When it comes to taking good water reflections, there are two important steps. One is to expose on part of the water that doesn't contain the actual reflection, yet is still close to some part of it. If your not sure what 'setting the exposure' means, you can find some information on this at: manual modes.

Next, set your digital SLR camera on a high aperture number (if photographing landscapes), for example f/11, so the whole landscape will be in focus. Then before taking the shot, focus your camera on the actual reflection and press the shutter button. You should then find you end up with a perfect water reflection that seems almost mirror image.

example photograph of water reflection

Reflections in the water

Digital SLR Camera: Canon EOS 400D / Rebel XTi
DSLR Lens: Canon EF-S 17-85mm f/4-5.6 IS USM
Exposure: 1/125th of a second
Aperture: f/11
Focal Length: 35 mm
ISO Speed: 100
Exposure Program: manual

Why this image worked

This photograph was taken at 7am on a cloudy day. The time of the morning, as well as the overcast conditions, made it a perfect situation for finding good water reflections at the local Botanical Gardens. I took the exposure on the water on the left, just under the green land reflection (the blue part of the water).

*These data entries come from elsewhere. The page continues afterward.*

/-- Begin a start with a catch-spin (R349): gate driver on, both references zero for 50 ms. -/
def catchSpin (s : State) : State :=
  { s with air := { s.air with st := .catchSpin, pwm := pwmOn, drvEn := true, starts := s.air.starts + 1, startAt := now s,
                               alignAt := none, idRef := 0, iqRef := 0, integ := 0, stallAt := none, driverFaultAt := none,
                               busOv := false, runningSince := none, nonRegen := false } }

/-- Stop driving: the blower coasts, with the gate driver off. -/
def blowerOff (s : State) (st : BlowerState) : State :=
  { s with air := { s.air with st := st, pwm := pwmLow, drvEn := false, alignAt := none, idRef := 0, iqRef := 0, integ := 0,
                               reference := 0, runningSince := none, nonRegen := false } }

/-- A start is wanted and nothing forbids it: outside the warm load and Power Loss, with the island Running, VDDA_AFE in
range (Table 17.3) and a blower on the carrier (R441). -/
def mayStart (s : State) : Bool :=
  s.air.wanted && !s.air.absent && !s.thm.warmLoad && !s.eav.powerLoss && isRunning s 9 && !s.air.stuckClosed && !s.air.stopping &&
    (vecGet railDefault s.sup.rails 10).excursionAt.isNone

/-- Start with a catch-spin where the blower is wanted, else stay off (R344, R351, R354, R355). -/
def restartBlower (s : State) : State :=
  if mayStart s then catchSpin s
  else { blowerOff s .off with air := { (blowerOff s .off).air with stallAt := none, driverFaultAt := none, busOv := false } }

/-- The island starts: its first reading of AFE_VBUS says whether the carrier has a blower (R441). -/
def startJudging (s : State) : State := { s with air := { s.air with judged := false, absent := false } }

/-- The Airflow island returns to Running (R355): a blower that is not locked out or stopped for service starts. -/
def airReturns (s : State) : State :=
  let s := startJudging (setIslandState s 9 .running)
  match s.air.st with
  | .stoppedForService => s
  | .stallLockout => s
  | .driverLockout => s
  | _ => restartBlower s

/-- A standstill start (R350): START_MODE 0 injects at once, START_MODE 1 aligns for 200 ms with 0.5 × I_MAX. -/
def standstill (s : State) : State :=
  let align := s.prof.startMode == 1
  { s with air := { s.air with st := .starting, reference := 0, integ := 0, iqRef := 0, nonRegen := false,
                               alignAt := if align then some (now s) else none,
                               idRef := if align then (s.prof.iMax * 50 : Int) else 0 } }

/-- The service stop is reached (R356): the gate driver low, the island Held in reset, the operation done. -/
def finishStop (s : State) : State :=
  let s := { blowerOff s .stoppedForService with
               air := { (blowerOff s .stoppedForService).air with stopping := false, wanted := false } }
  let op := s.air.serviceOp
  let s := setIslandState { s with air := { s.air with serviceOp := none } } 9 .heldInReset
  endLong? s op hsSuccess 0

/-- Reaction to a stall (R351): outputs low, a restart after 5 s; the third stall without 60 s of running between them is the
lock-out. -/
def stallReact (s : State) : State :=
  let ran := match s.air.runningSince with
    | some t => decide (t + 60000000 ≤ now s)
    | none => false
  let n := if ran then 1 else s.air.stalls + 1
  let lock := decide (3 ≤ n)
  let s := blowerOff s (if lock then .stallLockout else .off)
  let s := { s with air := { s.air with stalls := n, stallAt := if lock then none else some (now s) } }
  let s := if lock then { endLong? s s.air.serviceOp hsConflict 0 with air := { s.air with serviceOp := none } } else s
  if s.air.stopping then finishStop s else s

/-- Declare a stall (R351): source 315 and its reaction. -/
def stallBlower (s : State) : State := stallReact (raiseFault s 315 (capOf 8 5 0 9 9))

/-- Reaction to a driver fault (R344): outputs and gate driver low, a retry 100 ms later. -/
def driverReact (s : State) : State :=
  match s.air.st with
  | .stallLockout => blowerOff s .stallLockout
  | .stoppedForService => blowerOff s .stoppedForService
  | _ => { blowerOff s .driverLockout with air := { (blowerOff s .driverLockout).air with driverFaultAt := some (now s), stallAt := none } }

/-- Reaction to a clamp fault (R352, R354): stuck closed it locks the blower out, else braking goes on without regeneration. -/
def clampReact (s : State) (stuckClosed : Bool) : State :=
  if stuckClosed then
    let s := { s with air := { s.air with stuckClosed := true, driverFaultAt := none, stallAt := none } }
    let s := blowerOff s .driverLockout
    if s.air.stopping then finishStop s else s
  else { s with air := { s.air with nonRegen := s.air.nonRegen || s.air.st == .braking } }

/-! ### Speed loop (R345, R346, R353, R354) -/

/-- A number held within a magnitude. -/
def clampTo (lim x : Int) : Int := max (-lim) (min lim x)

/-- Move a reference to a demand at no more than ACCEL up and DECEL down, per 1 ms step (R346). -/
def rampTo (p : Profile) (ref demand : Int) : Int :=
  if ref < demand then min demand (ref + p.accel) else max demand (ref - p.decel)

/-- Note how long T_c has stayed below T_ON - ON_HYST, and turn on at T_ON or at the step Warm (R345). -/
def judgeDemand (s : State) : State :=
  let t := controlTemp s
  let below := decide (t < s.prof.tOn - (s.prof.onHyst : Int)) && s.thm.step == .normal
  { s with air := { s.air with belowOnSince := if below then some (s.air.belowOnSince.getD (now s)) else none,
                               wanted := s.air.wanted || decide (s.prof.tOn ≤ t) || s.thm.step != .normal } }

/-- Largest integer whose square is at most `n`, for `n` below 2^44. -/
def isqrt (n : Nat) : Nat := (List.range 22).foldr (fun b r => if (r + 2 ^ b) ^ 2 ≤ n then r + 2 ^ b else r) 0

/-- What the limit on the magnitude of the d and q references together leaves for one axis beside `x` on the other (R348). -/
def axisLimit (lim x : Int) : Int := (isqrt (lim.natAbs ^ 2 - x.natAbs ^ 2) : Nat)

I then focused on the reflection itself in the middle of the frame and took the photograph. Due to an aperture of f/11, the whole landscape is seen in focus.

example of bird reflection in water

Reflection of seagull in the water

Digital SLR Camera: Nikon D40
DSLR Lens: Nikon 55 - 200 mm lens
Exposure: 0.002 sec, 1/500th of a second
Aperture: f/5.6
Focal Length: 200 mm
ISO Speed:450
Exposure Program: Program

Why this image worked

This photograph of a bird was taken in the late afternoon when reflections are at their second best time (second to mornings). It was also a shallow puddle that doesn't get the wind ripples that would occur in a larger body of water. Keep in mind, that after rain, there is always good reflections to be found in shallow puddles. Note also, the aperture could be kept to a low number f/5.6 as it wasn't a whole landscape that was being photographed, but rather a much smaller object and area size.